Or "How to train for a 25K trail run with no time!"
My first race of 2013 is going to be the Hawkeye 25K (15.5 miles) in March. As I posted in my last blog, I ran this race last year without realizing how hilly it would be. I still finished and was pleased with my time, but my goal for this year is to pace myself better during the first half of the race so I can keep my energy up for the second half. I couldn't get a good signal for Runkeeper on my phone, so I don't know specific splits, but my average pace was about 11:30. I think I can comfortably keep a 10-10:30 pace, which would easily take off 17 minutes from my PR.

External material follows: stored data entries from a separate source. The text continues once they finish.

/-- A header of fixed length and of no checked kind, in a state without rows, goes to the state's default target. -/
theorem walkStep_default : ∃ q, walkStep s p = goesTo q p.walk len t ∧ EntersHeader p q := by
  have henter := enterHeader_enters p
  have hout : runOut (enterHeader p) (p.walk.p + len) = none := by
    obtain ⟨hframe, -, -, -, hbase, hip⟩ := henter
    rw [runOut_congr hframe hbase hip]
    exact hroom
  have hhead : headerLen (enterHeader p) f p.walk.p = .ok len := by
    unfold headerLen
    dsimp only
    rw [hwidth, if_pos rfl, hlen]
  have htarget : ∀ q, chooseTarget q st p.walk.p = .ok t := fun q => by
    unfold chooseTarget
    dsimp only
    rw [hrows, if_pos rfl, ht]
  obtain ⟨q0, hq0⟩ : ∃ q0, q0 = cwBits (cvSet (enterHeader p) (0x30 + 2 * (fld f 2 1 % 8)) 2 p.walk.p) 3 31 16
      (bits (cw (cvSet (enterHeader p) (0x30 + 2 * (fld f 2 1 % 8)) 2 p.walk.p) 3) 31 16 ||| fld st 0x30 2) := ⟨_, rfl⟩
  refine ⟨autoExtract (autoExtract (autoExtract (autoExtract q0 st f p.walk.p 0) st f p.walk.p 1) st f p.walk.p 2) st f p.walk.p 3, ?_, ?_⟩
  · unfold walkStep
    dsimp only
    rw [hso]
    dsimp only
    rw [← hst, hfo]
    dsimp only
    rw [← hf, hhead]
    dsimp only
    rw [if_neg (by omega), hout]
    dsimp only
    rw [hkind, kindChecks_plain]
    dsimp only
    rw [← hq0, htarget]
    rfl
  · have hx := fun (q : Pkt) i => autoExtract_walk q st f p.walk.p i
    refine henter.congr ?_ ?_
    · rw [(hx _ 3).1, (hx _ 2).1, (hx _ 1).1, (hx _ 0).1, hq0]
      rfl
    · rw [(hx _ 3).2, (hx _ 2).2, (hx _ 1).2, (hx _ 0).2, hq0]
      rfl

end Step

/-! ## Checks at the end of a frame (R130, R131) -/

theorem endAtMac_regs (s : State) (p : Pkt) : SameButRegs s (endAtMac s p) := by
  unfold endAtMac
  repeat' split
  · exact .refl s
  · exact .bump ..
  · exact (SameButRegs.bump ..).trans (.bumpBy ..)

/-- The packet once its frame's length is known. -/
def lengthKnown (p : Pkt) : Pkt := cwBits (cwBits { p with ended := true } 0 13 0 p.frame.length) 0 15 15 (b2n p.bad)

/-- The packet in which every deferred check has been made. -/
def checked (p : Pkt) : Pkt := { lengthKnown p with walk := { p.walk with deferred := [] } }

/-- The same where every check has passed: TRAILING stands where the frame runs past the end of an IP packet. -/
def passed (p : Pkt) : Pkt :=
  if p.walk.deferred.any (defTrailing p.frame.length) then cwBits (lengthKnown p) 3 3 3 1 else lengthKnown p

/-- The end of a frame whose deferred checks pass, or fail with a reason, in PARSE or after it. -/
def deferredEnd (s : State) (k : Nat) (inp : Bool) (p : Pkt) : Option Nat → State
  | none => setPkt s k { passed p with walk := { (passed p).walk with deferred := [] } }
  | some r =>
    if inp then
      hitReason { setPkt s k (walkExcept (checked p) r) with
        tricks := kmap s.tricks fun _ t => if t.pkt = k && t.settled == some 0 then { t with settled := none } else t } r
    else bump (setPkt s k (cwBits { checked p with bad := true } 0 15 15 1)) aLateLen

theorem deferredOp_eq {s : State} {k : Nat} {p : Pkt} (hp : getPkt s k = some p) (hend : p.ended = false) (inp : Bool) :
    deferredOp s k inp = deferredEnd (endAtMac s p) k inp p (p.walk.deferred.findSome? (defFails p.frame.length)) := by
  unfold deferredOp
  rw [hp]
  dsimp only
  rw [hend, if_neg Bool.false_ne_true]
  rfl

/-- The packet after its deferred checks have had outcome `o`. -/
def afterChecks (inp : Bool) (p : Pkt) : Option Nat → Pkt
  | none => { passed p with walk := { (passed p).walk with deferred := [] } }
  | some r => if inp then walkExcept (checked p) r else cwBits { checked p with bad := true } 0 15 15 1

theorem deferredEnd_pkts (s : State) (k : Nat) (inp : Bool) (p : Pkt) (o : Option Nat) :
    (deferredEnd s k inp p o).pkts = kset s.pkts k (afterChecks inp p o) := by
  cases o with
  | none => rfl
  | some r => cases inp <;> rfl

/-- Once its end has arrived, a packet's checks are made and its frame is as it was. -/
theorem afterChecks_ended (inp : Bool) (p : Pkt) (o : Option Nat) : (afterChecks inp p o).ended = true
    ∧ (afterChecks inp p o).walk.deferred = [] ∧ (afterChecks inp p o).frame = p.frame := by
  cases o with
  | none =>
    unfold afterChecks passed
    dsimp only
    split <;> exact ⟨rfl, rfl, rfl⟩
  | some r => cases inp <;> exact ⟨rfl, rfl, rfl⟩

theorem afterChecks_pass (inp : Bool) (p : Pkt) : (afterChecks inp p none).bad = p.bad ∧ (afterChecks inp p none).walk.excepted = p.walk.excepted := by
  unfold afterChecks passed
  dsimp only
  split <;> exact ⟨rfl, rfl⟩

theorem exec_deferredCheck {s : State} {h v k : Nat} {p : Pkt} (hh : h < 32) (hv : v < 256) (hk : k = vecKey h v) (hp : getPkt s k = some p)
    (hend : p.ended = false) : ∃ t, exec (.deferredCheck h v) s = .next t
      ∧ t.pkts = kset s.pkts k (afterChecks (inParse s h k) p (p.walk.deferred.findSome? (defFails p.frame.length))) := by
  have hrun : exec (.deferredCheck h v) s = .next (keepFixed s (deferredOp s (vecKey h v) (inParse s h (vecKey h v)))) :=
    cmd_ok (i := .deferredCheck h v) (f := fun s => deferredOp s (vecKey h v) (inParse s h (vecKey h v))) s
      (Bool.and_eq_true_iff.2 ⟨decide_eq_true hh, decide_eq_true hv⟩)
  rw [← hk, deferredOp_eq hp hend] at hrun
  refine ⟨_, hrun, (deferredEnd_pkts ..).trans ?_⟩
  have hregs := endAtMac_regs s p
  unfold SameButRegs at hregs
  rw [hregs]

/-! ## Items that a ring takes late (R260, R261) -/

/-- Room once made for an item is there. -/
theorem freeItems_again {room need : Nat} {items kept : List (List Byte × Bool)} {part lost : Nat}
    (h : freeItems items part room need = some (kept, lost)) : freeItems kept part room need = some (kept, 0) := by
  induction items generalizing part kept lost with
  | nil =>
    unfold freeItems at h
    split at h
    · next hfit =>
      obtain ⟨rfl, -⟩ := Prod.mk.inj (Option.some.inj h)
      unfold freeItems
      exact if_pos hfit
    · cases h
  | cons i r ih =>
    unfold freeItems at h
    split at h
    · next hfit =>
      obtain ⟨rfl, -⟩ := Prod.mk.inj (Option.some.inj h)
      unfold freeItems
      exact if_pos hfit
    · split at h
      · cases h
      · next hpart =>
        obtain rfl : part = 0 := by omega
        obtain ⟨e, he, hk⟩ := Option.map_eq_some_iff.1 h
        obtain ⟨hkept, -⟩ := Prod.mk.inj hk
        rw [← hkept]
        exact ih he

theorem ringPut_open {s : State} {r : Nat} (ho : openRing s r = true) (item : List Byte) (p : Bool) : ringPut s r item p = ringWrite s r item p := by
  unfold openRing at ho
  unfold ringWrite
  rw [if_neg (by rw [Bool.not_eq_true'] at ho; simp [ho])]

So that's my goal, but how am I going to get there? I officially started training on December 22 and can easily knock off 6 or 7 miles, so my focus is two-fold: get the mileage up and incorporate hills & trails into my training (which I won't be able to do much of until the snow is gone). Despite fighting a cold over winter break, I've been able to run regularly. However, I school starts up again on Thursday, and my schedule gets quite busy quite quickly. I'm coaching high school speech and rehearsing for a play during the week, so 99% of my running will just be on the weekends (unless we get more snow days). Hopefully 7am-10pm weekdays will be adequate cross-training.
I really like to follow training plans to the T, so I tried to look for a plan that would work for my schedule. I found a 3x/week plan, but it really focuses on speed and intense workouts. Since I'm doing a trail run and I know I just need to pace better from the start of the race, I'm not worried about speeding up that much. In the end I decided to return to the half marathon training plan I used in 2011 but modify it.
This plan has four runs per week, two with the same mileage, one a mile longer, and the long run on the weekend. I'm just going to drop one of the repeat runs each week and do the two mid-week runs as one, so essentially doing two long runs each weekend. For example, next week's schedule would be 3, 4, 3, 6. I'm dropping one of the 3 milers, combining the other 3 and 4 for a 7 mile run, and keeping the 6.
With this plan my longest planned run is 12, but my total weekend mileage will peak at 21. Of course I wish I could run more than two days a week, but given my schedule and my goals for this first race, I think it will be a good plan. I also have a kettlebell and bike roller at home so I can hopefully throw in some quick cross-training. My schedule will conveniently free up right after this race, so when I start training for my second big race, an Olympic triathlon in May, I'll have more time (and daylight) during the week.
Has anyone else ever trained for a race of this distance with just two workouts per week?